Take each line from the entries that holds "execOutputSelect" and copy it out.
*** Opening of RECORDED INFORMATION ***
-- ==== Sys2Proof/Laws/KeepsOut.lean ====
section
/-! SUPPORT. What the operations of outputs, display and audio keep. -/

namespace Sys2Proof.Machine

/-! ## Outputs -/

theorem keeps_updOut {lv : Nat} {ss0 : State} {s : State} {i : Nat} {f : Output → Output} (hK : Keeps lv ss0 s) :
    Keeps lv ss0 (updOut s i f) := by
  unfold updOut
  iterate 40 try any_goals first
    | with_reducible assumption
    | with_reducible exact fun h => h
    | with_reducible exact fun _ => rfl
    | with_reducible exact fun _ => ⟨rfl, rfl⟩
    | with_reducible exact rfl
    | with_reducible apply Keeps.upd

theorem keeps_outEvent {lv : Nat} {ss0 : State} {s : State} {i : Nat} {cause : Nat} (hK : Keeps lv ss0 s) :
    Keeps lv ss0 (outEvent s i cause) := by
  unfold outEvent
  iterate 40 try any_goals with_reducible first | assumption | apply keeps_notify

theorem keeps_outState {lv : Nat} {ss0 : State} {s : State} {i : Nat} {st : Nat} {cause : Nat} (hK : Keeps lv ss0 s) :
    Keeps lv ss0 (outState s i st cause) := by
  unfold outState
  iterate 40 try any_goals first
    | with_reducible assumption
    | with_reducible apply keeps_outEvent
    | with_reducible apply keeps_updOut
    | with_reducible apply Keeps.ite

theorem keeps_ethLeaves {lv : Nat} {ss0 : State} {s : State} {e : Nat} {x : OutPacket} (hK : Keeps lv ss0 s) :
    Keeps lv ss0 (ethLeaves s e x) := by
  unfold ethLeaves
  try dsimp only
  iterate 40 try any_goals first
    | with_reducible assumption
    | with_reducible exact fun h => h
    | with_reducible exact fun _ h => h
    | with_reducible exact fun _ => rfl
    | with_reducible exact fun _ => ⟨rfl, rfl⟩
    | with_reducible exact rfl
    | with_reducible exact fun _ => Mem.wf_nil
    | (intro _; with_reducible exact memPutBytes_wf _ _ _)
    | with_reducible apply keeps_updEth
    | with_reducible apply Keeps.id
    | (with_reducible apply Keeps.foldl; intro _ _ _)
    | (with_reducible apply Keeps.foldl_snd; intro _ _ _)
    | (with_reducible apply Keeps.foldl_fst; intro _ _ _)
    | with_reducible apply Keeps.ite
    | split
    | with_reducible apply Keeps.upd
    | with_reducible exact memPutBytes_wf _ _ _
    | with_reducible exact memPutLE_wf _ _ _ _
    | (intro h; with_reducible exact memPuts_wf h)
    | with_reducible exact memPut_wf _ _ _
    | with_reducible exact memClear_wf _ _ _
    | with_reducible exact memKeep_wf _ _
    | exact fun h => absurd h (by omega)
    | intro _ _
    | dsimp only

theorem keeps_ethStep {lv : Nat} {ss0 : State} {s : State} {e : Nat} {x : OutPacket} (hK : Keeps lv ss0 s) :
    Keeps lv ss0 (ethStep s e x) := by
  unfold ethStep
  try dsimp only
  iterate 40 try any_goals first
    | with_reducible assumption
    | with_reducible exact fun h => h
    | with_reducible exact fun _ h => h
    | with_reducible exact fun _ => rfl
    | with_reducible exact fun _ => ⟨rfl, rfl⟩
    | with_reducible exact rfl
    | with_reducible exact fun _ => Mem.wf_nil
    | (intro _; with_reducible exact memPutBytes_wf _ _ _)
    | with_reducible apply keeps_injectUnit
    | with_reducible apply keeps_updEth
    | with_reducible apply keeps_ethLeaves
    | with_reducible apply Keeps.id
    | (with_reducible apply Keeps.foldl; intro _ _ _)
    | (with_reducible apply Keeps.foldl_snd; intro _ _ _)
    | (with_reducible apply Keeps.foldl_fst; intro _ _ _)
    | with_reducible apply Keeps.ite
    | split
    | with_reducible apply Keeps.upd
    | with_reducible exact memPutBytes_wf _ _ _
    | with_reducible exact memPutLE_wf _ _ _ _
    | (intro h; with_reducible exact memPuts_wf h)
    | with_reducible exact memPut_wf _ _ _
    | with_reducible exact memClear_wf _ _ _
    | with_reducible exact memKeep_wf _ _
    | exact fun h => absurd h (by omega)
    | intro _ _
    | dsimp only

theorem keeps_ethSend {lv : Nat} {ss0 : State} {e : Nat} {pkt : Nat → OutPacket} {n : Nat} : ∀ {nn : Nat} {sv : State},
    Keeps lv ss0 sv → Keeps lv ss0 (ethSend e pkt n nn sv) := by
  intro nn
  induction nn with
  | zero => intro sv hK; exact hK
  | succ nn ih =>
    intro sv hK
    unfold ethSend
    try dsimp only
    iterate 40 try any_goals first
      | with_reducible assumption
      | with_reducible apply ih
      | with_reducible exact fun h => h
      | with_reducible exact fun _ h => h
      | with_reducible exact fun _ => rfl
      | with_reducible exact fun _ => ⟨rfl, rfl⟩
      | with_reducible exact rfl
      | with_reducible exact fun _ => Mem.wf_nil
      | (intro _; with_reducible exact memPutBytes_wf _ _ _)
      | with_reducible apply keeps_updEth
      | with_reducible apply keeps_ethStep
      | with_reducible apply Keeps.id
      | (with_reducible apply Keeps.foldl; intro _ _ _)
      | (with_reducible apply Keeps.foldl_snd; intro _ _ _)
      | (with_reducible apply Keeps.foldl_fst; intro _ _ _)
      | with_reducible apply Keeps.ite
      | split
      | with_reducible apply Keeps.upd
      | with_reducible exact memPutBytes_wf _ _ _
      | with_reducible exact memPutLE_wf _ _ _ _
      | (intro h; with_reducible exact memPuts_wf h)
      | with_reducible exact memPut_wf _ _ _
      | with_reducible exact memClear_wf _ _ _
      | with_reducible exact memKeep_wf _ _
      | exact fun h => absurd h (by omega)
      | intro _ _
      | dsimp only

theorem keeps_senderSend {lv : Nat} {ss0 : State} {s : State} {i : Nat} {k : Nat} (hK : Keeps lv ss0 s) :
    Keeps lv ss0 (senderSend s i k) := by
  unfold senderSend
  try dsimp only
  iterate 40 try any_goals first
    | with_reducible assumption
    | with_reducible exact fun h => h
    | with_reducible exact fun _ h => h
    | with_reducible exact fun _ => rfl
    | with_reducible exact fun _ => ⟨rfl, rfl⟩
    | with_reducible exact rfl
    | with_reducible exact fun _ => Mem.wf_nil
    | (intro _; with_reducible exact memPutBytes_wf _ _ _)
    | with_reducible apply keeps_updOut
    | with_reducible apply keeps_ethSend
    | with_reducible apply Keeps.id
    | (with_reducible apply Keeps.foldl; intro _ _ _)
    | (with_reducible apply Keeps.foldl_snd; intro _ _ _)
    | (with_reducible apply Keeps.foldl_fst; intro _ _ _)
    | with_reducible apply Keeps.ite
    | split
    | with_reducible apply Keeps.upd
    | with_reducible exact memPutBytes_wf _ _ _
    | with_reducible exact memPutLE_wf _ _ _ _
    | (intro h; with_reducible exact memPuts_wf h)
    | with_reducible exact memPut_wf _ _ _
    | with_reducible exact memClear_wf _ _ _
    | with_reducible exact memKeep_wf _ _
    | exact fun h => absurd h (by omega)
    | intro _ _
    | dsimp only

theorem keeps_videoFrame {lv : Nat} {ss0 : State} {s : State} {i : Nat} (hK : Keeps lv ss0 s) :
    Keeps lv ss0 (videoFrame s i) := by
  unfold videoFrame
  iterate 40 try any_goals first
    | with_reducible assumption
    | with_reducible apply keeps_senderSend
    | with_reducible apply keeps_updOut
    | (with_reducible apply Keeps.foldl; intro _ _ _)
    | with_reducible apply Keeps.ite

theorem keeps_audioPackets {lv : Nat} {ss0 : State} {s : State} {vals : List (Int × Bool)} {k : Nat} (hK : Keeps lv ss0 s) :
    Keeps lv ss0 (audioPackets s vals k) := by
  unfold audioPackets
  try dsimp only
  iterate 40 try any_goals first
    | with_reducible assumption
    | with_reducible exact fun h => h
    | with_reducible exact fun _ h => h
    | with_reducible exact fun _ => rfl
    | with_reducible exact fun _ => ⟨rfl, rfl⟩
    | with_reducible exact rfl
    | with_reducible exact fun _ => Mem.wf_nil
    | (intro _; with_reducible exact memPutBytes_wf _ _ _)
    | with_reducible apply keeps_updOut
    | with_reducible apply keeps_senderSend
    | with_reducible apply Keeps.id
    | (with_reducible apply Keeps.foldl; intro _ _ _)
    | (with_reducible apply Keeps.foldl_snd; intro _ _ _)
    | (with_reducible apply Keeps.foldl_fst; intro _ _ _)
    | with_reducible apply Keeps.ite
    | split
    | with_reducible apply Keeps.upd
    | with_reducible exact memPutBytes_wf _ _ _
    | with_reducible exact memPutLE_wf _ _ _ _
    | (intro h; with_reducible exact memPuts_wf h)
    | with_reducible exact memPut_wf _ _ _
    | with_reducible exact memClear_wf _ _ _
    | with_reducible exact memKeep_wf _ _
    | exact fun h => absurd h (by omega)
    | intro _ _
    | dsimp only

theorem keeps_sizeMismatches {lv : Nat} {ss0 : State} {s : State} {i : Nat} {l : List (Nat × RndBuf)} (hK : Keeps lv ss0 s) :
    Keeps lv ss0 (sizeMismatches s i l) := by
  unfold sizeMismatches
  iterate 40 try any_goals first
    | with_reducible assumption
    | with_reducible apply keeps_updOut
    | with_reducible apply keeps_outEvent
    | (with_reducible apply Keeps.foldl; intro _ _ _)
    | with_reducible apply Keeps.ite

theorem keeps_outSelect {lv : Nat} {ss0 : State} {s : State} {i : Nat} (hK : Keeps lv ss0 s) :
    Keeps lv ss0 (outSelect s i) := by
  unfold outSelect
  try dsimp only
  iterate 40 try any_goals first
    | with_reducible assumption
    | with_reducible apply keeps_sizeMismatches
    | with_reducible apply keeps_updOut
    | with_reducible apply keeps_outState
    | with_reducible apply Keeps.ite
    | split

theorem keeps_outFrame {lv : Nat} {ss0 : State} {s : State} {i : Nat} {adjusted : Bool} (hK : Keeps lv ss0 s) :
    Keeps lv ss0 (outFrame s i adjusted) := by
  unfold outFrame
  try dsimp only
  iterate 40 try any_goals first
    | with_reducible assumption
    | with_reducible exact fun h => h
    | with_reducible exact fun _ h => h
    | with_reducible exact fun _ => rfl
    | with_reducible exact fun _ => ⟨rfl, rfl⟩
    | with_reducible exact rfl
    | with_reducible exact fun _ => Mem.wf_nil
    | (intro _; with_reducible exact memPutBytes_wf _ _ _)
    | with_reducible apply keeps_draw
    | with_reducible apply keeps_updOut
    | with_reducible apply Keeps.id
    | (with_reducible apply Keeps.foldl; intro _ _ _)
    | (with_reducible apply Keeps.foldl_snd; intro _ _ _)
    | (with_reducible apply Keeps.foldl_fst; intro _ _ _)
    | with_reducible apply Keeps.ite
    | split
    | with_reducible apply Keeps.upd
    | with_reducible exact memPutBytes_wf _ _ _
    | with_reducible exact memPutLE_wf _ _ _ _
    | (intro h; with_reducible exact memPuts_wf h)
    | with_reducible exact memPut_wf _ _ _
    | with_reducible exact memClear_wf _ _ _
    | with_reducible exact memKeep_wf _ _
    | exact fun h => absurd h (by omega)
    | intro _ _
    | dsimp only

theorem keeps_outEnd {lv : Nat} {ss0 : State} {s : State} {i : Nat} (hK : Keeps lv ss0 s) :
    Keeps lv ss0 (outEnd s i) := by
  unfold outEnd
  iterate 40 try any_goals first
    | with_reducible assumption
    | with_reducible apply keeps_updOut
    | with_reducible apply keeps_setLane
    | with_reducible apply Keeps.ite

theorem keeps_execOutputSelect (i : Fin 12) (adjusted : Bool) (s : State) : KeepsO 0 s (execOutputSelect i adjusted s) := by
  unfold execOutputSelect
  try dsimp only
  iterate 40 try any_goals first
    | with_reducible apply KeepsO.next
    | with_reducible exact Keeps.refl _ _
    | with_reducible assumption
    | with_reducible exact fun h => h
    | with_reducible exact fun _ h => h
    | with_reducible exact fun _ => rfl
    | with_reducible exact fun _ => ⟨rfl, rfl⟩
    | with_reducible exact rfl
    | with_reducible exact fun _ => Mem.wf_nil
    | (intro _; with_reducible exact memPutBytes_wf _ _ _)
    | with_reducible apply keeps_outEnd
    | with_reducible apply keeps_outFrame
    | with_reducible apply keeps_outSelect
    | with_reducible apply keeps_cadenceBegin
    | with_reducible apply keeps_updOut
    | with_reducible apply keeps_videoFrame
    | with_reducible apply Keeps.id
    | (with_reducible apply Keeps.foldl; intro _ _ _)
    | (with_reducible apply Keeps.foldl_snd; intro _ _ _)
    | (with_reducible apply Keeps.foldl_fst; intro _ _ _)
    | with_reducible apply Keeps.ite
    | split
    | with_reducible apply Keeps.upd
    | with_reducible exact memPutBytes_wf _ _ _
    | with_reducible exact memPutLE_wf _ _ _ _
    | (intro h; with_reducible exact memPuts_wf h)
    | with_reducible exact memPut_wf _ _ _
    | with_reducible exact memClear_wf _ _ _
    | with_reducible exact memKeep_wf _ _
    | exact fun h => absurd h (by omega)
    | intro _ _
    | dsimp only

theorem keeps_outDisable {lv : Nat} {ss0 : State} {s : State} {i : Nat} (hK : Keeps lv ss0 s) :
    Keeps lv ss0 (outDisable s i) := by
  unfold outDisable
  iterate 40 try any_goals first
    | with_reducible assumption
    | with_reducible apply keeps_freeFlow
    | with_reducible apply keeps_outState
    | with_reducible apply keeps_updCadence
    | with_reducible apply keeps_updOut
    | split

theorem card_outSdiCard {lv : Nat}  : Card.Keeps lv outSdiCard := by
  intro n b ss0 s hK
  unfold outSdiCard
  try dsimp only
  iterate 40 try any_goals first
    | with_reducible assumption
    | with_reducible exact fun h => h
    | with_reducible exact fun _ h => h
    | with_reducible exact fun _ => rfl
    | with_reducible exact fun _ => ⟨rfl, rfl⟩
    | with_reducible exact rfl
    | with_reducible exact fun _ => Mem.wf_nil
    | (intro _; with_reducible exact memPutBytes_wf _ _ _)
    | with_reducible apply keeps_outDisable
    | with_reducible apply keeps_updOut
    | with_reducible apply keeps_setLane
    | with_reducible apply Keeps.id
    | (with_reducible apply Keeps.foldl; intro _ _ _)
    | (with_reducible apply Keeps.foldl_snd; intro _ _ _)
    | (with_reducible apply Keeps.foldl_fst; intro _ _ _)
    | with_reducible apply Keeps.ite
    | split
    | with_reducible apply Keeps.upd
    | with_reducible exact memPutBytes_wf _ _ _
    | with_reducible exact memPutLE_wf _ _ _ _
    | (intro h; with_reducible exact memPuts_wf h)
    | with_reducible exact memPut_wf _ _ _
    | with_reducible exact memClear_wf _ _ _
    | with_reducible exact memKeep_wf _ _
    | exact fun h => absurd h (by omega)
    | intro _ _
    | dsimp only

theorem keeps_execOutSdi (n : Fin 40) (s : State) : KeepsO 0 s (execOutSdi n s) :=
  .next (keeps_mbxRun card_outSdiCard (.refl _ _))

theorem card_out2110Card {lv : Nat}  : Card.Keeps lv out2110Card := by
  intro n b ss0 s hK
  unfold out2110Card
  try dsimp only
  iterate 40 try any_goals first
    | with_reducible assumption
    | with_reducible exact fun h => h
    | with_reducible exact fun _ h => h
    | with_reducible exact fun _ => rfl
    | with_reducible exact fun _ => ⟨rfl, rfl⟩
    | with_reducible exact rfl
    | with_reducible exact fun _ => Mem.wf_nil
    | (intro _; with_reducible exact memPutBytes_wf _ _ _)
    | with_reducible apply keeps_outDisable
    | with_reducible apply keeps_draw
    | with_reducible apply keeps_allocFlow
    | with_reducible apply keeps_updOut
    | with_reducible apply keeps_outState
    | with_reducible apply Keeps.id
    | (with_reducible apply Keeps.foldl; intro _ _ _)
    | (with_reducible apply Keeps.foldl_snd; intro _ _ _)
    | (with_reducible apply Keeps.foldl_fst; intro _ _ _)
    | with_reducible apply Keeps.ite
    | split
    | with_reducible apply Keeps.upd
    | with_reducible exact memPutBytes_wf _ _ _
    | with_reducible exact memPutLE_wf _ _ _ _
    | (intro h; with_reducible exact memPuts_wf h)
    | with_reducible exact memPut_wf _ _ _
    | with_reducible exact memClear_wf _ _ _
    | with_reducible exact memKeep_wf _ _
    | exact fun h => absurd h (by omega)
    | intro _ _
    | dsimp only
*** Close of RECORDED INFORMATION ***
» ANSWER BOX
theorem keeps_execOutputSelect (i : Fin 12) (adjusted : Bool) (s : State) : KeepsO 0 s (execOutputSelect i adjusted s) := by
  unfold execOutputSelect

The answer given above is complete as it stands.